Docieram do Placu Targowego Kauppatori, położonego tuż przy nabrzeżu portowym Katajanokka. Otwiera się przede mną magiczny, wręcz bajkowy widok na zamarznięte wody Południowej Zatoki. Przed moimi oczami statek Stena Line, po prawej stronie widzę drewniany jacht, a po lewej nowoczesny kompleks saun i diabelski młyn. Na placu można spróbować wielu fińskich przysmaków oraz świeżych owoców, a także zakupić pamiątki.
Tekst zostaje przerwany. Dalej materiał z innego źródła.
theorem clockRise_ram_wf {s : State} (h : Memory.wf s.dev.ram) : Memory.wf (clockRise s).dev.ram := by
  rcases clockRise_cases s with ⟨-, e⟩ | ⟨-, e⟩ <;> rw [e]
  · exact h
  · exact Memory.wf_nil

/-- An edge keeps the counter of bits below 8 and the display RAM in its canonical form (R143, R145). -/
theorem seenEdge_ranges (p : Pin) (old : Level) (b : Bool) {s : State} (hn : s.obs.n < 8)
    (hw : Memory.wf s.dev.ram) :
    (seenEdge p old b s).obs.n < 8 ∧ Memory.wf (seenEdge p old b s).dev.ram := by
  cases p <;> cases old <;> cases b <;> simp only [seenEdge]
  case stb.high.false => exact ⟨Nat.zero_lt_succ 7, hw⟩
  case stb.low.true =>
    split
    · exact ⟨hn, frameEffect_ram_wf _ _ hw⟩
    · exact ⟨hn, hw⟩
  case clk.low.true => exact ⟨clockRise_bits_lt hn, clockRise_ram_wf hw⟩
  all_goals exact ⟨hn, hw⟩

/-- So does an action. -/
theorem acted_ranges (a : PinAction) {s : State} (hn : s.obs.n < 8) (hw : Memory.wf s.dev.ram) :
    (acted a s).obs.n < 8 ∧ Memory.wf (acted a s).dev.ram := by
  cases a with
  | configIdle => exact ⟨hn, hw⟩
  | delayAtLeast t => exact ⟨hn, hw⟩
  | setPin p b => exact seenEdge_ranges p _ b (by simpa using hn) (by simpa using hw)

/-- CLK and DIO open and close no frame. -/
theorem seenEdge_isOpen_of_ne {p : Pin} (hp : p ≠ .stb) (old : Level) (b : Bool) (s : State) :
    (seenEdge p old b s).obs.isOpen = s.obs.isOpen := by
  cases p
  · exact absurd rfl hp
  · cases old <;> cases b
    case low.true => exact clockRise_isOpen s
    all_goals rfl
  · rfl

/-- A permitted action keeps a frame open exactly while STB is low: the strobe fall opens it, the rise closes it
(R142, R145). -/
theorem acted_open_iff {a : PinAction} {s : State} (ha : permits a (wireOf s))
    (hz : s.cfg = false → s.stb = .z) (h : s.obs.isOpen = true ↔ s.stb = .low) :
    (acted a s).obs.isOpen = true ↔ (acted a s).stb = .low := by
  have hstb : (acted a s).stb = ((wireOf s).act a).stb := congrArg Wire.stb (wireOf_acted a s)
  rw [hstb]
  cases a with
  | configIdle =>
    have hs : s.stb = .z := hz ha
    rw [hs] at h
    simpa [acted, configIdle, Wire.act] using h
  | delayAtLeast t => exact h
  | setPin p b =>
    cases p with
    | stb =>
      have hs : s.stb = Level.ofBit (!b) := ha.2.2
      cases b
      · simp [acted, seenEdge, hs, Level.ofBit, Wire.act, Obs.openFrame]
      · have ho : s.obs.isOpen = true := h.2 hs
        simp [acted, seenEdge, hs, Level.ofBit, Wire.act, Obs.closeFrame, ho]
    | clk =>
      rw [acted, seenEdge_isOpen_of_ne (by decide)]
      exact h
    | dio => exact h

/-! ## An action keeps the invariant -/

/-- A permitted action leaves configured lines driven (R27). -/
theorem linesAfter_driven {a : PinAction} {s t : State} (hl : linesAfter a s t) (ht : t.cfg = true)
    (h : s.cfg = true → s.stb ≠ .z ∧ s.clk ≠ .z ∧ s.dio ≠ .z) : t.stb ≠ .z ∧ t.clk ≠ .z ∧ t.dio ≠ .z := by
  cases a with
  | configIdle =>
    obtain ⟨-, h1, h2, h3⟩ := hl
    rw [h1, h2, h3]
    decide
  | delayAtLeast n =>
    obtain ⟨h0, h1, h2, h3⟩ := hl
    rw [h1, h2, h3]
    exact h (h0 ▸ ht)
  | setPin p b =>
    obtain ⟨h0, h1, h2⟩ := hl
    obtain ⟨d1, d2, d3⟩ := h (h0 ▸ ht)
    have hq : ∀ q, s.line q ≠ .z := fun q => by cases q <;> assumption
    have hall : ∀ q, t.line q ≠ .z := fun q => by
      by_cases e : q = p
      · rw [e, h1]
        cases b <;> decide
      · rw [h2 q e]
        exact hq q
    exact ⟨hall .stb, hall .clk, hall .dio⟩

/-- A permitted action leaves an entry that meets the minimum, and on lines that are not configured it is ConfigIdle's
(R31, R194). -/
theorem records_permitted {a : PinAction} {e : TraceEntry} {w : Wire} (he : records a e) (h : permits a w) :
    meetsMinimum e ∧ (w.cfg = true ∨ e = .configIdle) := by
  rcases a with _ | ⟨_ | _ | _, b⟩ | t
  · rw [show e = .configIdle from he]
    exact ⟨trivial, .inr rfl⟩
  · rw [show e = .setPin .stb b from he]
    exact ⟨trivial, .inl h.1⟩
  · rw [show e = .setPin .clk b from he]
    exact ⟨trivial, .inl h.1⟩
  · rw [show e = .setPin .dio b from he]
    exact ⟨trivial, .inl h.1⟩
  · obtain ⟨d, hd, rfl⟩ := he
    exact ⟨⟨h.2, hd⟩, .inl h.1⟩

/-- In a run the next action is permitted, and the block that performs it is initialized and not stopped. -/
theorem RunInv.head {s : State} {m : SeqItem} {rest : List SeqItem} (h : RunInv s) (hs : s.seq = m :: rest) :
    ((wireOf s).transfer m.transfer).bit ≤ 8 ∧ permits m.act ((wireOf s).transfer m.transfer) ∧
      legalScript (((wireOf s).transfer m.transfer).act m.act) rest = true ∧
      s.busy = true ∧ s.initialized = true ∧ s.fault = .none ∧ s.refused = false := by
  have hscript := h.script
  rw [hs, legalScript_cons] at hscript
  obtain ⟨hbit, hper, hrest⟩ := hscript
  have hbusy : s.busy = true := h.busy_iff.2 (by simp [hs])
  have hstop := mt h.stopped_idle (by simp [hbusy])
  refine ⟨hbit, hper, hrest, hbusy, ?_, by_contra fun hf => hstop (.inl hf), ?_⟩
  · by_contra hi
    have := (h.before_init (by simpa using hi)).2
    simp [hs] at this
  · simpa using fun hf => hstop (.inr hf)

/-- A list whose discipline ends here leaves configured lines with STB and CLK high (R28). -/
theorem legalScript_nil_high {w : Wire} (h : legalScript w [] = true) (hc : w.cfg = true) :
    w.stb = .high ∧ w.clk = .high := by
  simpa [legalScript, hc] using h

/-- The act of the head keeps the invariant. -/
theorem RunInv.act {s : State} {m : SeqItem} {rest : List SeqItem} (h : RunInv s) (hs : s.seq = m :: rest) :
    RunInv (acted m.act (transferRegs m.transfer (s.withSeq rest))) := by
  obtain ⟨hbit, hper, hrest, -, hinit, hfault, hrefused⟩ := h.head hs
  obtain ⟨hseq, hbusy, hrx, finit, ffault, frefused, -⟩ := act_frame m rest s
  obtain ⟨hlines, -⟩ := act_effect m rest s
  obtain ⟨r, n, hx⟩ := transferRegs_frame m.transfer (s.withSeq rest)
  have hw : wireOf ((s.withSeq rest).withRegs r n) = (wireOf s).transfer m.transfer := by simp [← hx]
  rw [hx] at hseq hbusy hrx finit ffault frefused hlines ⊢
  rw [← hw] at hbit hper hrest
  obtain ⟨e, htrace, hrec⟩ := acted_trace m.act ((s.withSeq rest).withRegs r n)
  obtain ⟨hmin, hentry⟩ := records_permitted hrec hper
  have hopen := acted_open_iff hper (fun hc => (h.undriven hc).1) h.open_iff
  obtain ⟨hn, hram⟩ := acted_ranges m.act (s := (s.withSeq rest).withRegs r n) h.bits_lt h.ram_wf
  have hcfg := acted_cfg hper
  rw [← wireOf_acted] at hrest
  rw [show (wireOf ((s.withSeq rest).withRegs r n)).bit = _ from (acted_bit m.act _).symm] at hbit
  generalize acted m.act ((s.withSeq rest).withRegs r n) = t at *
  have hmem : .configIdle ∈ t.trace := by
    rw [htrace]
    rcases hentry with hc | rfl
    · have hs : s.cfg = true := hc
      have : .configIdle ∈ s.trace := not_not.1 (mt h.cfg_iff.2 (by simp [hs]))
      exact List.mem_append_left _ this
    · simp
  refine
    { rx_empty := hrx.trans h.rx_empty
      busy_iff := by simp [hbusy, hseq, busyWith]
      cfg_iff := by simp [hcfg, hmem]
      driven := fun _ => linesAfter_driven hlines hcfg h.driven
      stopped_idle := by simp [ffault, frefused, hfault, hrefused]
      idle_high := fun hb hc => ?_
      undriven := by simp [hcfg]
      before_init := by simp [finit, hinit]
      after_init := fun _ => .inl hcfg
      script := by rw [hseq]; exact hrest
      bit_le := hbit
      open_iff := hopen
      bits_lt := hn
      ram_wf := hram
      minima := ?_ }
  · obtain rfl : rest = [] := by simpa [hbusy, busyWith] using hb
    exact legalScript_nil_high hrest hc
  · rw [htrace]
    exact List.forall_mem_append.2 ⟨h.minima, by simpa using hmin⟩

/-! ## The other steps keep the invariant -/

theorem RunInv.hostPresent {s : State} (h : RunInv s) : RunInv (hostPresent s) := by
  obtain ⟨v, w, b, i, n, hp⟩ := hostPresent_frame s
  rw [hp]
  exact { h with }

theorem RunInv.consumeRequest {s : State} (h : RunInv s) : RunInv (consumeRequest s) := { h with }

theorem RunInv.raiseFault {s : State} (h : RunInv s) (c : FaultCode) (hb : s.busy = false) :
    RunInv (raiseFault c s) := { h with stopped_idle := fun _ => hb }

theorem RunInv.refuse {s : State} (h : RunInv s) (hb : s.busy = false) : RunInv (refuse s) :=
  { h with stopped_idle := fun _ => hb }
Ciekawostką było to, że na brzegu placu gdzie znajduje się
molo Keisarinluodonlaituri, które zostało tak nazwane na cześć wysepki, z którą
w 1833 roku zderzył się statek przewożący cesarza Rosji Mikołaja I. Obecnie
wysepka leży pod nasypem gruntu wyniesionym na brzeg.
Na zakończenie wyruszam jeszcze do Kościoła w Skale Temppelinaukio Kirkko.
Ten podziemny kościół został wybudowany w 1969 roku w wydrążonej granitowej
skale, stanowiącej ściany i sufit wnętrza, w środku zwyczajnego placu. Ściany
wykonane są z surowego kamienia, a kopuła z miedzianej taśmy. Wnętrze oświetla
naturalne światło wpadające przez 180 szklanych paneli umieszczonych
koncentrycznie pomiędzy kopułą a ścianami świątyni. Wzbudził we mnie głębokie
wrażenie spokoju i radości połączenia ze sobą. Projektantami byli bracia
Suomalainen, których podświadomie inspirował krajobraz wyspy Suursaari,
położonej pośrodku Zatoki Fińskiej, gdzie się wychowali. Na wyspie znajdowały
się białe piaszczyste plaże, pagórki, przepaście, jaskinie, wąwozy, głazy i
kamienne pola, które wpłynęły na ich projekt.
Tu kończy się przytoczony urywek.